--- Problem to work on ---
Repeat word for word the opening stretch of the entries, from the first line through the line containing "isFinite 0x00000000 = true".

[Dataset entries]
<<<<
/-- One operand of each class: finite at both ends, infinite, zero, NaN. -/
theorem witness_MultiplicationIsCorrectlyRounded :
    isFinite 0x00000001 = true ∧ isFinite 0xFF7FFFFF = true ∧ isInfinite 0xFF800000 = true ∧ isNaN 0x7F800001 = true
    ∧ isNaN 0x7F800000 = false ∧ isZero 0x7F800000 = false ∧ isZero 0x80000000 = true := by decide
theorem witness_DivisionIsCorrectlyRounded :
    isFinite 0x7F7FFFFF = true ∧ isFinite 0x80000001 = true ∧ isZero 0x80000001 = false ∧ isInfinite 0xFF800000 = true
    ∧ isZero 0x80000000 = true ∧ isNaN 0xFFFFFFFF = true := by decide
theorem witness_AdditionIsCorrectlyRounded :
    isFinite 0x7F7FFFFF = true ∧ isFinite 0x80000000 = true ∧ isInfinite 0x7F800000 = true ∧ isInfinite 0xFF800000 = true
    ∧ f32Sign 0x7F800000 ≠ f32Sign 0xFF800000 ∧ isNaN 0x7FC00000 = true := by decide
theorem witness_ComparisonsFollowTheValues :
    isFinite 0x00000000 = true ∧ isFinite 0x80000000 = true ∧ isNaN 0x7F800001 = true := by decide

/-- A gain at each bound. -/
theorem witness_AcceptedStartBeginsAConversion :
    (isNaN 0xC1400000 = false ∧ flt 0xC1400000 (oneByte refConfig).config.params.gainDbMin = false
      ∧ fgt 0xC1400000 (oneByte refConfig).config.params.gainDbMax = false)
    ∧ isNaN 0x41400000 = false ∧ flt 0x41400000 (oneByte refConfig).config.params.gainDbMin = false
      ∧ fgt 0x41400000 (oneByte refConfig).config.params.gainDbMax = false := by decide
/-- A NaN, and the neighbours of both bounds outside the range. -/
theorem witness_StartOutsideTheGainRangeRaises :
    isNaN 0xFFFFFFFF = true ∧ flt 0xC1400001 (oneByte refConfig).config.params.gainDbMin = true
    ∧ fgt 0x41400001 (oneByte refConfig).config.params.gainDbMax = true := by decide
theorem witness_AcceptedStartForgetsTheEarlierConversion :
    gainAccepted (oneByte refConfig).config.params 0x41400000 = true
    ∧ gainAccepted (oneByte refConfig).config.params 0x80000000 = true := by decide

theorem witness_SampleOutsideAConversionRaises :
    (State.resetOf refConfig).phase ≠ .encoding ∧ { oneByte refConfig with phase := .done }.phase ≠ .encoding := by decide
theorem witness_SampleAtCapacityHasNoEffect :
    (oneByte cap1Config).phase = .encoding
    ∧ (oneByte cap1Config).outLen.toNat = (oneByte cap1Config).config.params.maxCapacity := by decide
theorem witness_NaNSampleRaises :
    (encodingAt cap1Config 40).phase = .encoding
    ∧ (encodingAt cap1Config 40).outLen.toNat < (encodingAt cap1Config 40).config.params.maxCapacity
    ∧ isNaN 0x7F800001 = true := by decide
/-- Both clauses: the eighth bit, and the one before it. -/
theorem witness_AcceptedSampleEncodesOneBit :
    ∀ n ∈ [(7 : BitVec 3), 6],
      let s : State := { encodingAt cap1Config 63 with nbits := n }
      s.phase = .encoding ∧ s.outLen.toNat < s.config.params.maxCapacity ∧ isNaN 0x7F800000 = false
        ∧ (s.nbits.toNat = 7 ↔ n = 7) := by decide
/-- A sample above, below and inside the range, at its edges. -/
theorem witness_ClampSelectsTheNearestBound :
    isNaN 0x47000001 = false ∧ fgt 0x47000001 refConfig.params.clampLimit = true
    ∧ flt 0xC7000001 (fneg refConfig.params.clampLimit) = true
    ∧ fgt 0xC7000000 refConfig.params.clampLimit = false
    ∧ flt 0xC7000000 (fneg refConfig.params.clampLimit) = false := by decide
theorem witness_ScaledSampleIsNeverNaN :
    positiveFinite 0x7F7FFFFF = true ∧ positiveFinite 0x00000001 = true ∧ isNaN 0xFF800000 = false := by decide
/-- A sample of either sign at the largest gain. -/
theorem witness_OverflowedSampleKeepsItsInfinity :
    isInfinite (gainedSample refConfig.params 0x7F7FFFFF 0x44800000) = true
    ∧ isInfinite (gainedSample refConfig.params 0x7F7FFFFF 0xFF800000) = true := by decide
theorem witness_MinusZeroAndInfiniteSamples : Invariants (encodingAt refConfig 0) :=
  invariants_encodingAt refConfig 0
/-- Levels 62 and 63: `+∞` clamps to 32768.0, and with SCALE_DIVISOR 1024.0 the sample 30720.0 scales to 62.0, 31744.0 to 63.0. -/
theorem witness_ConstantInputAlternates :
    (∀ p ∈ [((0x46F00000 : Binary32), (62 : Nat)), (0x46F80000, 63), (0xC7000000, 0)],
      let s := encodingAt refConfig (BitVec.ofNat 6 p.2)
      s.phase = .encoding ∧ s.outLen.toNat < s.config.params.maxCapacity ∧ isNaN p.1 = false
        ∧ scaledSample s.config.params s.g p.1 = floatOfNat p.2 ∧ s.delta.toNat = p.2)
    ∧ positiveFinite (encodingAt refConfig 32).g = true ∧ (encodingAt refConfig 32).delta = 32
    ∧ (encodingAt refConfig 32).nbits = 0 := by decide
theorem witness_EarlierBitsReachNoLaterByte :
    (encodingAt cap1Config 32).phase = .encoding
    ∧ (encodingAt cap1Config 32).outLen.toNat < (encodingAt cap1Config 32).config.params.maxCapacity
    ∧ (encodingAt cap1Config 32).nbits = 0
    ∧ ((0x7FC00000 :: List.replicate 8 (0x47000000 : Binary32)).filter (fun x => !isNaN x)).length = 8 := by decide
theorem witness_CodedBytesHoldTheDecisions :
    gainAccepted (State.resetOf refConfig).config.params 0x00000000 = true := by decide

theorem witness_FinishIsAcceptedOnlyWhileEncoding :
    (State.resetOf refConfig).phase ≠ .encoding ∧ (oneByte refConfig).phase = .encoding := by decide
theorem witness_FinishPadsToTheClosedForm :
    ∀ s ∈ [encodingLength refConfig 4081, encodingLength refConfig 2, encodingLength cap0Config 0], s.phase = .encoding := by
  decide
theorem witness_FinishedLengthIsAligned :
    Invariants (oneByte refConfig) ∧ (oneByte refConfig).phase = .encoding := ⟨invariants_oneByte, rfl⟩
/-- A capacity of 0 and one above. -/
theorem witness_WholeConversionLength :
    gainAccepted (State.resetOf cap0Config).config.params 0x00000000 = true
    ∧ gainAccepted (State.resetOf cap1Config).config.params 0x00000000 = true
    ∧ 1 ≤ (State.resetOf cap1Config).config.params.maxCapacity := by decide

theorem witness_RdbyteBelowTheLengthReadsTheByte :
    Invariants (oneByte refConfig) ∧ (0 : BitVec 32).toNat < (oneByte refConfig).outLen.toNat :=
  ⟨invariants_oneByte, by decide⟩
theorem witness_RdbyteAtOrAboveTheLengthRaises :
    (oneByte refConfig).outLen.toNat ≤ (1 : BitVec 32).toNat := by decide
theorem witness_RdbyteOfAnUnwrittenByteFaults :
    (2 : BitVec 32).toNat < (encodingLength refConfig 3).outLen.toNat
    ∧ memRead (encodingLength refConfig 3).out (2 : BitVec 32).toNat = none := by decide
/-- An index in range, one out of range, and another read. -/
theorem witness_ReadsHaveNoSideEffects :
    isRead (.rdbyte 0) = true ∧ isRead .rdstat = true
    ∧ exec (.rdbyte 0) (oneByte refConfig) = .next (respond 0x0000000F (oneByte refConfig))
    ∧ exec (.rdbyte 1) (oneByte refConfig) = .next (respondAny (raise .range (oneByte refConfig))) :=
  ⟨rfl, rfl, rfl, rfl⟩

theorem witness_StepRunsTheDecodedCommand :
    let s := { oneByte refConfig with inputs := [.command (encode (.sample 0x00000000))] }
    s.wasReset = true ∧ s.inputs = .command (encode (.sample 0x00000000)) :: []
      ∧ (Instr.sample 0x00000000).wellFormed = true := by decide
theorem witness_FetchedWordRunsNext : 64 ≤ 64 := by decide
theorem witness_IdleBlockHoldsItsState :
    (oneByte refConfig).inputs = []
    ∧ { oneByte refConfig with inputs := [.takeResponse] }.inputs = .takeResponse :: []
    ∧ (oneByte refConfig).wasReset = true := by decide
theorem witness_ResetGivesTheResetValues :
    { oneByte refConfig with inputs := [.reset], errRange := true }.inputs = .reset :: [] := rfl
theorem witness_NothingRunsBeforeTheFirstReset :
    ∀ i ∈ [HostInput.command 0x3000000000000000, .takeResponse, .reset],
      let s := { oneByte refConfig with inputs := [i], wasReset := false }
      s.wasReset = false ∧ s.inputs = i :: [] := by decide
theorem witness_ResetEstablishesTheInvariants :
    { encodingLength refConfig 3 with inputs := [.reset], wasReset := false }.inputs = .reset :: [] := rfl
theorem witness_EveryStepKeepsTheInvariants :
    Invariants (oneByte refConfig) ∧ step (oneByte refConfig) = .next (oneByte refConfig) := ⟨invariants_oneByte, rfl⟩
theorem witness_EveryCommandCompletes : Invariants (oneByte refConfig) ∧ (oneByte refConfig).wasReset = true :=
  ⟨invariants_oneByte, rfl⟩
/-- A step of FINISH. -/
theorem witness_PhaseChangesOnlyAsListed :
    (nextOf (step ((oneByte refConfig).withFetchWord 64 0x3000000000000000))).map State.phase = some .done := by decide
theorem witness_FlagsAreStickyUntilReset :
    errFlag { oneByte refConfig with errRange := true } .range = true
    ∧ step { oneByte refConfig with errRange := true } = .next { oneByte refConfig with errRange := true } := ⟨rfl, rfl⟩
/-- A flag raised by a command, of either kind. -/
theorem witness_ErrorsArePreciseAndSingle :
    exec .finish (State.resetOf refConfig) = .next (raise .protocol (State.resetOf refConfig))
    ∧ errFlag (State.resetOf refConfig) .protocol = false
    ∧ errFlag (raise .protocol (State.resetOf refConfig)) .protocol = true
    ∧ exec (.rdbyte 0) (State.resetOf refConfig) = .next (respondAny (raise .range (State.resetOf refConfig)))
    ∧ errFlag (State.resetOf refConfig) .range = false
    ∧ errFlag (respondAny (raise .range (State.resetOf refConfig))) .range = true := ⟨rfl, rfl, rfl, rfl, rfl, rfl⟩
theorem witness_SetFlagsChangeNoCommand :
    exec .rdstat (oneByte refConfig) = .next (respond (statusWord (oneByte refConfig)) (oneByte refConfig)) := rfl
/-- An accepted START, and a command that stays in IDLE. -/
theorem witness_GainIsNotObservableInIdle :
    (State.resetOf refConfig).phase = .idle
    ∧ (nextOf (exec (.start 0x00000000) (State.resetOf refConfig))).isSome = true
    ∧ (nextOf (exec .rddbg (State.resetOf refConfig))).isSome = true := by decide
theorem witness_WrittenBytesAreFinal :
    Invariants (oneByte refConfig) ∧ (nextOf (exec .finish (oneByte refConfig))).isSome = true
    ∧ (nextOf (exec (.start 0x00000000) (oneByte refConfig))).isSome = true := ⟨invariants_oneByte, rfl, rfl⟩
theorem witness_OneResponsePerReadCommand :
    (nextOf (exec .rdlen (oneByte refConfig))).isSome = true ∧ (nextOf (exec .finish (oneByte refConfig))).isSome = true := by
  decide
theorem witness_ConfigurationNeverChanges : step (oneByte refConfig) = .next (oneByte refConfig) := rfl

end Sys2Proof.Tests
end

section
/-! PROOFS. The family 00_scope.md: what the binary32 primitives of R10 answer on each class of operands, that their rounding is
the correct one, that the order of the patterns is that of the exact values, and R6's conditions on a configuration. -/

namespace Sys2Proof

open Machine

/-! ### Signs and magnitudes -/

/-- A number with the sign put to it: the form of `signedUnitsOf` and of `orderKey`. -/
def withSign (sign : Bool) (x : Int) : Int := if sign then -x else x

@[simp] theorem withSign_true (x : Int) : withSign true x = -x := rfl

@[simp] theorem withSign_false (x : Int) : withSign false x = x := rfl

@[simp] theorem withSign_withSign (sign : Bool) (x : Int) : withSign sign (withSign sign x) = x := by
  cases sign <;> simp

@[simp] theorem natAbs_withSign (sign : Bool) (x : Int) : (withSign sign x).natAbs = x.natAbs := by
  cases sign <;> simp

theorem withSign_neg_iff (sign : Bool) {x : Int} (h : 0 < x) : withSign sign x < 0 ↔ sign = true := by
  cases sign
  · simp [h.le]
  · simp [h]

theorem withSign_mul (s t : Bool) (x y : Int) : withSign s x * withSign t y = withSign (s != t) (x * y) := by
  cases s <;> cases t <;> simp

/-- A number is its magnitude with the sign it has; zero may be given either. -/
theorem withSign_natAbs {sign : Bool} {x : Int} (h : x ≠ 0 → sign = decide (x < 0)) : withSign sign x.natAbs = x := by
  cases sign
  · simp only [Bool.false_eq, decide_eq_false_iff_not] at h
    simp only [withSign_false]
    omega
  · simp only [Bool.true_eq, decide_eq_true_eq] at h
    simp only [withSign_true]
    omega

/-- The sign of one number put to the other instead leaves their distance as it is. -/
theorem natAbs_withSign_sub (sign : Bool) (x y : Int) (den : Nat) :
    (withSign sign x - den * y).natAbs = (x - den * withSign sign y).natAbs := by
  have e : withSign sign x - den * y = withSign sign (x - den * withSign sign y) := by
    cases sign
    · rfl
    · simp only [withSign_true]
      ring
  rw [e, natAbs_withSign]

theorem signedUnitsOf_eq (f : Binary32) : signedUnitsOf f = withSign (f32Sign f) (unitsOf f) := rfl

theorem signedUnitsOf_eq_codeUnits (f : Binary32) :
    signedUnitsOf f = withSign (f32Sign f) (codeUnits (f.toNat % 2 ^ 31)) := by
  rw [signedUnitsOf_eq, unitsOf_eq_codeUnits]

theorem orderKey_eq (f : Binary32) : orderKey f = withSign (f32Sign f) (f.toNat % 2 ^ 31 : Nat) := by
  simp [orderKey, withSign, BitVec.extractLsb'_toNat]

/-! ### The classes of patterns exclude each other -/

theorem isInfinite_eq_false_of_isFinite {f : Binary32} (h : isFinite f = true) : isInfinite f = false := by
  rw [isFinite_iff] at h
  rw [← Bool.not_eq_true, isInfinite_iff]
  exact h.ne

theorem isNaN_eq_false_of_isInfinite {f : Binary32} (h : isInfinite f = true) : isNaN f = false := by
  rw [isInfinite_iff] at h
  rw [← Bool.not_eq_true, isNaN_iff]
  exact h.not_gt

theorem isZero_eq_false_of_isInfinite {f : Binary32} (h : isInfinite f = true) : isZero f = false := by
  rw [isInfinite_iff] at h
  rw [← Bool.not_eq_true, isZero_iff, h]
  decide

theorem isFinite_of_isZero {f : Binary32} (h : isZero f = true) : isFinite f = true := by
  rw [isZero_iff] at h
  rw [isFinite_iff, h]
  decide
>>>>
--- Solution for this task ---
/-- One operand of each class: finite at both ends, infinite, zero, NaN. -/
theorem witness_MultiplicationIsCorrectlyRounded :
    isFinite 0x00000001 = true ∧ isFinite 0xFF7FFFFF = true ∧ isInfinite 0xFF800000 = true ∧ isNaN 0x7F800001 = true
    ∧ isNaN 0x7F800000 = false ∧ isZero 0x7F800000 = false ∧ isZero 0x80000000 = true := by decide
theorem witness_DivisionIsCorrectlyRounded :
    isFinite 0x7F7FFFFF = true ∧ isFinite 0x80000001 = true ∧ isZero 0x80000001 = false ∧ isInfinite 0xFF800000 = true
    ∧ isZero 0x80000000 = true ∧ isNaN 0xFFFFFFFF = true := by decide
theorem witness_AdditionIsCorrectlyRounded :
    isFinite 0x7F7FFFFF = true ∧ isFinite 0x80000000 = true ∧ isInfinite 0x7F800000 = true ∧ isInfinite 0xFF800000 = true
    ∧ f32Sign 0x7F800000 ≠ f32Sign 0xFF800000 ∧ isNaN 0x7FC00000 = true := by decide
theorem witness_ComparisonsFollowTheValues :
    isFinite 0x00000000 = true ∧ isFinite 0x80000000 = true ∧ isNaN 0x7F800001 = true := by decide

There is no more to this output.